Il Tribunale di Roma ha emesso una sentenza che sta facendo molto discutere e che, senza ombra di dubbio, diventerà storica nella giurisprudenza. Per la prima volta in Italia, è stato dato il via libera per l'adozione di una bambina ad una coppia lesbica, che si era rivolta all'Aiaf, Associazione italiana degli avvocati per la famiglia e per i minori, con lo scopo di portare avanti legalmente la loro richiesta. La piccola, figlia biologica di una delle due donne, è così stata adottata legalmente dalla compagna e, il collegio presieduto da Melita Cavallo, ha disposto anche l'acquisizione di entrambi i cognomi.

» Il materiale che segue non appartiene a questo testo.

-- ==== Sys2Proof/Syntax.lean ====
section
/-! DEFINITION. The commands and events of the device, one constructor for each row of the table of operations, with
the operands that come from outside: which unit, what a message or a pin carries, and what the silicon met. -/

namespace Sys2Proof

/-- What the check bits of a memory word show when it is read: a fact of the silicon, so an operand. -/
inductive Ecc
  | clean | corrected | uncorrectable
  deriving DecidableEq, Repr

/-- What a cell instruction meets: the check of its word in instruction memory, and of the data it reads. -/
structure Meet where
  imem : Ecc
  data : Ecc
  deriving DecidableEq, Repr

/-- The memories of a cell whose check bits a unit meets. -/
inductive CellMem
  | store | imem | acc | buf
  deriving DecidableEq, Repr

/-- What the check bits show where a unit of a cell reads: which memory, the array or buffer in it, the byte (in the
store) or entry (in the accumulators) where it shows, and what. -/
structure Hit where
  mem : CellMem
  unit : Nat
  loc : Nat
  ecc : Ecc
  deriving DecidableEq, Repr

/-- What the check bits of a line of device memory show: the line's place among the lines an event reads, and what. -/
structure LineHit where
  which : Nat
  ecc : Ecc
  deriving DecidableEq, Repr

/-- A sum that an array got wrong, a fault of the silicon: the array, the column, and the number num × 2^exp that left the
column. -/
structure Upset where
  array : BitVec 2
  col : BitVec 4
  num : Int
  exp : Int
  deriving DecidableEq, Repr

/-- A UDP datagram that the management port takes: source address and port, and the UDP payload, least significant byte
first. -/
structure Datagram where
  addr : BitVec 128
  port : BitVec 16
  bytes : List Byte
  deriving DecidableEq, Repr

/-- What arrives at the management port and carries no command to accept: a neighbour solicitation or an echo request with
its bytes, a datagram to the command port, a fragment, or any other packet. -/
inductive MgmtPacket
  | solicit (addr : BitVec 128)
  | echo (addr : BitVec 128) (bytes : List Byte)
  | udp (d : Datagram)
  | fragment
  | other
  deriving DecidableEq, Repr

/-- The way a command reaches Ozmin: the normal or urgent ring of a context's ring set, a datagram of a session, or the
queue of its class, in which it has waited. -/
inductive Route
  | normal (ctx : BitVec 14)
  | urgent (ctx : BitVec 14)
  | session (d : Datagram)
  | queued (i : BitVec 16)
  deriving DecidableEq, Repr

/-- A parity error that a move meets on its way (R251): on a street of a block, on an avenue at the stop of a block, or at
a port of a region's edges: west 0 to 7, east 8 to 15, north 16 to 23, near links 24 and 25, hub ports 26 and 27. -/
inductive NetErr
  | none
  | street (block : BitVec 8)
  | avenue (block : BitVec 8)
  | edge (region : BitVec 2) (port : BitVec 5)
  deriving DecidableEq, Repr

/-- What the power manager measures in a sense interval, in units of 10^-3 W: for each region, each base die with its stack
and each engine the power and the idle or refresh part of it; the Hall; the regulation loss; and for each context with blocks
in a region the power it takes there and its ungated cell-cycles. `held` counts the cell-cycles held by pacing. -/
structure PowerReading where
  regions : List (Nat × Nat)
  dies : List (Nat × Nat)
  engines : List (Nat × Nat)
  hall : Nat
  loss : Nat
  shares : List (Nat × Nat × Nat × Nat)
  held : Nat
  deriving DecidableEq, Repr

/-- An uncorrectable error that the save of a park meets: in a memory of a logical cell, or at a byte of a block store. -/
inductive SaveHit
  | cell (c : BitVec 12) (h : Hit)
  | block (g : BitVec 8) (off : BitVec 23)
  deriving DecidableEq, Repr

/-- An array whose signature differs from the golden one: its number (4 × physical cell + array), the signature, and the
physical rows and columns that the analysis finds at fault. -/
structure MusterArray where
  arr : BitVec 15
  sig : BitVec 64
  rows : List Nat
  cols : List Nat
  deriving DecidableEq, Repr

/-- A memory that fails its test, or a stack that fails its training: memories of a physical cell, a block store, the bell
store and the translation store of a region, an 8 MiB unit of a Square, a stack in training, a row of a stack by a
stack-local address, and the memories of an engine, a ring link or spoke, and the Hall. -/
inductive MusterMem
  | cell (p : BitVec 13)
  | block (g : BitVec 8)
  | bells (r : BitVec 2)
  | xlate (r : BitVec 2)
  | square (n : BitVec 3) (u : BitVec 4)
  | training (n : BitVec 3)
  | row (stack : BitVec 3) (la : BitVec 37)
  | engine (k : BitVec 3)
  | link (l : BitVec 3)
  | hall
  deriving DecidableEq, Repr

/-- What a self-test run finds: signatures of instances but arrays by kind and number, arrays and memories that fail, and
the time in µs. -/
structure MusterResult where
  logic : List (Nat × Nat × BitVec 64)
  arrays : List MusterArray
  mems : List MusterMem
  time : BitVec 64
  deriving DecidableEq, Repr

/-- The part of a register that an aligned access reaches: all of it, or its low or high 32 bits (R6). -/
inductive RegPart
  | whole | low | high
  deriving DecidableEq, Repr

/-- What a Hall core does: it loads or stores 1 to 64 bytes (n + 1 of them), the first byte of a store in the low bits; or it
reaches for the firmware SRAM, the flash controller or the identity engine (R253, R549). -/
inductive HallOp
  | load (n : BitVec 6)
  | store (n : BitVec 6) (data : BitVec 512)
  | inner
  deriving DecidableEq, Repr
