/-- Where a context stands in its plan and its step (R45, R46, R166, R496). -/
structure Run where
  /-- the command that owns the step in progress -/
  step : Option Nat := none
  /-- the frame the open beat runs, or the next one to run -/
  frame : Nat := 0
  /-- the open beat runs the frame -/
  inFrame : Bool := false
  /-- FLAGS of the frame of the open beat, or of the last beat that ran one -/
  flags : Nat := 0
  /-- the last closed beat ran a frame -/
  ranFrame : Bool := false
  /-- the frame the next step starts at -/
  nextStart : Nat := 0
  /-- instruction memories are to be loaded before the next frame (R166, R168) -/
  needLoad : Bool := false
  /-- load beats left, the open one included -/
  loadLeft : Nat := 0
  /-- a fault affects the context and its discard boundary is still to come (R496) -/
  discarding : Bool := false
  /-- the work of the step has been discarded: no further records in the step (R444) -/
  discarded : Bool := false
  /-- the last fault record: cycle, code and its number in the ring (R495) -/
  lastFault : Option (Nat × Nat × Nat) := none
  /-- the latest STEP's LINE_EPOCH -/
  epoch : Nat := 0
  /-- the group beat number of the step's first beat -/
  firstBeat : Nat := 0
  deriving DecidableEq, Repr

/-- The device-kept fields of a context's Almanac block (R371, R374), and the last s(t) (R392). -/
structure Almanac where
  cb : Nat := 0
  step : Nat := 0
  /-- 0 IDLE, 1 PASS_A, 2 PASS_B, 3 DONE, 4 IN_DOUBT, 5 FUSED -/
  upd : Nat := 0
  lastFlip : Nat := 0
  sched : Nat := 0
  /-- a pass A has started since the last flip (R387) -/
  passSince : Bool := true
  /-- the step of the last flip, or the one in doubt, was a refresh step (R449) -/
  refreshed : Bool := false
  /-- the placement of R373 has been checked since the last swap, unpark or MEM_MAP -/
  placed : Bool := false
  deriving DecidableEq, Repr

/-- Norms of one tensor from one member of a shard group, as FP64 bits (R384, R385). -/
structure NormEntry where
  key : Nat
  member : Nat
  tensor : Nat
  g : Nat
  d : Nat
  w : Nat
  deriving DecidableEq, Repr

/-- An update or fused pass in progress (R383 to R386, R389): the block and the group table read at acceptance, what its
passes have met, and what has come from the other members. -/
structure Update where
  t : Nat
  /-- UPD_FRAME -/
  frame : Nat
  blk : List Byte
  grp : List Byte
  fused : Bool := false
  /-- of a fused pass: APPLY rather than REFRESH -/
  apply_ : Bool := false
  /-- Mills still to finish the pass that runs -/
  mills : List Nat := []
  nonfiniteA : Bool := false
  nonfiniteB : Bool := false
  /-- NORMS of members, the own ones included, and the sums of the groups -/
  norms : List NormEntry := []
  sums : List NormEntry := []
  voted : Bool := false
  /-- member, OK and CLIP of the votes that have come to the leader -/
  votes : List (Nat × Bool × Nat) := []
  /-- GTOT and DECISION -/
  decision : Option (Nat × Bool) := none
  doneSent : Bool := false
  dones : List (Nat × Bool) := []
  commit : Bool := false
  /-- the CAUSE of an ABORT -/
  abort : Option Nat := none
  /-- the leader has sent COMMIT or ABORT -/
  settled : Bool := false
  /-- the step is a refresh step, and its parity refresh has begun (R449) -/
  refresh : Bool := false
  deriving DecidableEq, Repr

/-- A data piece, or a symbol of a stripe, as it arrives (R449, R453): what its header covers, the node that sends it, its
chunks, the number of chunks and the CRC once the last chunk has come, and whether it has been asked for again. -/
structure ParPiece where
  cstep : Nat
  stripe : Nat
  slot : Nat
  src : Nat
  parts : List (Nat × List Byte) := []
  total : Option (Nat × Nat) := none
  again : Bool := false
  deriving DecidableEq, Repr

/-- A refresh or a rebuild of coded state in progress (R449, R450, R453). Symbols are named by stripe and slot. -/
structure ParOp where
  rebuild : Bool
  /-- the command it belongs to; none within an update -/
  job : Option Nat
  /-- the buffer whose image a refresh covers -/
  buf : Nat
  /-- the area it writes -/
  area : Nat
  cstep : Nat
  /-- pieces sent and not acknowledged: stripe, slot and the member that holds the parity -/
  unacked : List (Nat × Nat × Nat) := []
  /-- pieces that the own parities have taken in -/
  applied : List (Nat × Nat) := []
  /-- symbols asked for, come, and lost -/
  want : List (Nat × Nat) := []
  got : List (Nat × Nat × List Byte) := []
  lost : List (Nat × Nat) := []
  /-- lost members -/
  gone : List Nat := []
  bytes : Nat := 0
  /-- the status it ends with, where it cannot go on -/
  fail : Option Nat := none
  /-- the cycle at which GATE_CTL.COLL_TIMEOUT expires, once a request has gone out -/
  deadline : Option Nat := none
  deriving DecidableEq, Repr

/-- A context's coded state (R445 to R454). -/
structure Coding where
  present : Bool := false
  k : Nat := 0
  n : Nat := 0
  self : Nat := 0
  key : Nat := 0
  nodes : List Nat := []
  p : Nat := 0
  area0 : Nat := 0
  area1 : Nat := 0
  ccb : Nat := 0
  cstep : Nat := 0
  valid : Bool := false
  /-- CODE_REFRESH has completed since the last flip of CCB -/
  ready : Bool := false
  /-- CSTEP and VALID before the last flip of CCB -/
  before : Nat := 0
  validBefore : Bool := false
  op : Option ParOp := none
  /-- pieces and symbols that are arriving -/
  recv : List ParPiece := []
  /-- node numbers that a rebuild has replaced, old and new, in the device's copies of the group tables (R453) -/
  renames : List (Nat × Nat) := []
  deriving DecidableEq, Repr

/-- A context. -/
structure Ctx where
  st : CtxSt := .free
  desc : Desc := {}
  kept : Kept := {}
  /-- loaded level-2 entries by context page, for both granary images (R264, R610) -/
  xlate : Sparse XEntry := []
  run : Run := {}
  /-- the commit group of the Almanac block last read: C_KEY, nodes in member order, own index -/
  cKey : Nat := 0
  cNodes : List Nat := []
  cSelf : Nat := 0
  alm : Almanac := {}
  upd : Option Update := none
  code : Coding := {}
  /-- a usable save lies in the save area (R329, R331, R335) -/
  saved : Bool := false
  /-- a RESHARD to the shadow shard map has completed with ST_OK (R365) -/
  resharded : Bool := false
  /-- bytes of the residency pool in use (R352) -/
  pool : Nat := 0
  /-- bytes of HBM traffic by base die and flits by engine in the sense interval (R344) -/
  traffic : Sparse Nat := []
  deriving DecidableEq, Repr

/-! ### Commands in progress (chapter 15) -/

/-- Where a command came from, and so where its reply goes: a ring of a context's ring set, or a session with the source
address and port of the datagram. -/
inductive Origin
  | ring (ctx : Nat) (urgent : Bool)
  | session (num addr port : Nat)
  deriving DecidableEq, Repr

/-- A command accepted and still in progress: its identity, its header fields and payload, what it has yet to do, and
numbers that its own rule keeps. -/
structure Job where
  id : Nat
  origin : Origin
  opcode : Nat
  tag : Nat
  /-- SEQ of the latest copy (R467) -/
  seq : Nat
  ctx : Nat
  payload : List Byte
  /-- the beat number it names or awaits; 0 for none -/
  at_ : Nat
  phase : Nat
  vals : List Nat
  /-- bytes of structures that the command read at acceptance -/
  data : List Byte := []
  deriving DecidableEq, Repr

/-- A reply (R459); DETAIL0 to DETAIL3 in `det`. -/
structure Reply where
  tag : Nat
  status : Nat
  opcode : Nat
  seq : Nat
  ctx : Nat
  dup : Bool
  gnum : Nat
  det : List Nat
  deriving DecidableEq, Repr

/-- A ring set (R461, R462): absent while SLOTS is 0. Heads and tails are the counts of R462; `sqSeq` and `uqSeq` are the
SEQ expected next (R465); `kept` holds the replies of completed commands and `held` those not yet written, oldest first. -/
structure RingSet where
  sqBase : Nat := 0
  uqBase : Nat := 0
  cqBase : Nat := 0
  slots : Nat := 0
  rights : Nat := 0
  sqHead : Nat := 0
  sqTail : Nat := 0
  uqHead : Nat := 0
  uqTail : Nat := 0
  cqHead : Nat := 0
  cqTail : Nat := 0
  sqSeq : Nat := 1
  uqSeq : Nat := 1
  kept : List Reply := []
  held : List Reply := []
  deriving DecidableEq, Repr

/-- A session (R471 to R473): not open until SESSION_OPEN. Times are cycles; `seen` lists the SEQs accepted among the 63
below the highest. -/
structure Session where
  isOpen : Bool := false
  key : List Byte := []
  rights : Nat := 0
  openedAt : Nat := 0
  lifetime : Nat := 0
  lastAt : Nat := 0
  highest : Nat := 0
  seen : List Nat := []
  kept : List Reply := []
  deriving DecidableEq, Repr

/-- A half-open session (R471): its number and the two nonces. -/
structure HalfOpen where
  num : Nat
  client : List Byte
  device : List Byte
  deriving DecidableEq, Repr

/-- A command that waits in the queue of its class (R460, R468): where it came from and its packet. -/
structure Queued where
  origin : Origin
  packet : List Byte
  deriving DecidableEq, Repr

/-- A transfer over the management port (R475): the command it belongs to, its destination, the KIND of its datagrams, the
reply owed at its end, the bytes, how many are sent and how many are acknowledged, and the cycle of the last progress. -/
structure Xfer where
  num : Nat
  addr : Nat
  port : Nat
  tag : Nat
  kind : Nat
  job : Nat
  status : Nat
  det : List Nat
  data : List Byte
  sent : Nat
  acked : Nat
  at_ : Nat
  deriving DecidableEq, Repr

/-- A packet that has left the management port: destination address and port, and its bytes; `echo` marks an ICMPv6
answer. -/
structure Sent where
  addr : Nat
  port : Nat
  echo : Bool
  bytes : List Byte
  deriving DecidableEq, Repr

/-- Ozmin (chapter 15). -/
structure OzminState where
  /-- CMD_STAT.RUNNING -/
  running : Bool := false
  /-- when RUNNING was set -/
  since : Nat := 0
  rings : Sparse RingSet := []
  sessions : Sparse Session := []
  half : List HalfOpen := []
  queue : List Queued := []
  xfers : List Xfer := []
  /-- packets sent from the management port, oldest first -/
  sent : List Sent := []
  deriving DecidableEq, Repr

/-! ### Boot and identity (chapter 18) -/

/-- A measurement of the chain (R545): TYPE, VERSION and DIGEST. -/
structure Measure where
  type : Nat
  version : Nat
  digest : List Byte
  deriving DecidableEq, Repr

/-- A change of the owner record being programmed (R556): the items staged when it began, or an erase. -/
inductive OwnerWrite
  | commit (items : Sparse (List Nat))
  | release
  deriving DecidableEq, Repr

/-- Boot, identity and the flash outside the Tally area (R531 to R556). -/
structure BootState where
  /-- BOOT_STAT.STAGE, and STATE: 0 booting, 1 running, 2 failed -/
  stage : Nat := 1
  status : Nat := 0
  error : Nat := 0
  /-- bytes of the flash outside the Tally area; an erased byte reads 0xFF -/
  flash : Sparse Byte := []
  /-- running slot and version -/
  slot : Nat := 0
  version : Nat := 0
  fallback : Bool := false
  osRun : Bool := false
  /-- stage 8 has ended since the release from reset -/
  booted : Bool := false
  idOk : Bool := false
  /-- the unsealed owner secret; none while unclaimed -/
  secret : Option (List Byte) := none
  /-- the owner record in use at the last Ozmin start has changed since -/
  ownerChanged : Bool := false
  writing : Option OwnerWrite := none
  /-- a restart of Ozmin is due (R551, R552), and the image that ran failed on trial (R553) -/
  restart : Bool := false
  trialFail : Bool := false
  /-- staged items of R556 by number: their four words -/
  staged : Sparse (List Nat) := []
  chain : List Measure := []
  measure : List Byte := []
  /-- sectors of the shadow slot erased since power-up or the last FW_ACTIVATE -/
  erased : List Nat := []
  deriving DecidableEq, Repr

Le due donne omosessuali, convivevano da più di dieci anni e, attraverso un faticoso percorso di procreazione assistita eterologa in Spagna, hanno portato a termine la gravidanza ed iniziato la loro nuova vita da genitori. Si sono rivolte all'avvocatessa Maria Antonia Pili, che ha seguito il caso ed è riuscita a garantire la parità di doveri e diritti ad entrambe le donne all'interno della coppia e alla figlia così fortemente desiderata. La richiesta delle mamme è stata accolta perché la legge italiana, nello specifico articolo 44 della legge 184/1983, rende possibile l'adozione anche in casi particolari, con lo scopo di mantenere con il genitore il rapporto affettivo e di convivenza già consolidato in modo positivo nel tempo e senza discriminazione per l'orientamento sessuale dei genitori.
La legale specifica che non si tratta di una concessione di diritto ex novo, bensì di preservare una situazione familiare già consolidata, in cui devono essenzialmente essere garantiti i diritti della minore. La sentenza, che riconosce il diritto di adozione in una coppia omosessuale, sta scatenando molti consensi ed anche numerose polemiche. L'Associazione Famiglie Arcobaleno esulta perché "finalmente è stato infranto un tabù", così come ArciLesbica e ArciGay, mentre il centro-destra punta il dito contro la magistratura che "si sostituisce alla legge in una tematica così delicata" e definisce la sentenza incostituzionale.
Le mamme, entrambe libere professioniste, sono felici della sentenza perché sperano che questo sia un passo avanti verso la parità di diritti nelle coppie omogenitoriali che ancora non possono tutelare completamente a livello legale i propri figli.
La cosiddetta "Stepchild adoption", vale a dire l'adozione del "figliastro" è già diffusa in molti Paesi europei, tra cui Spagna, Francia, Germania ed i Paesi scandinavi. In Italia si stimano migliaia di famiglie gay/lesbo e centomila bambini con genitori omosessuali.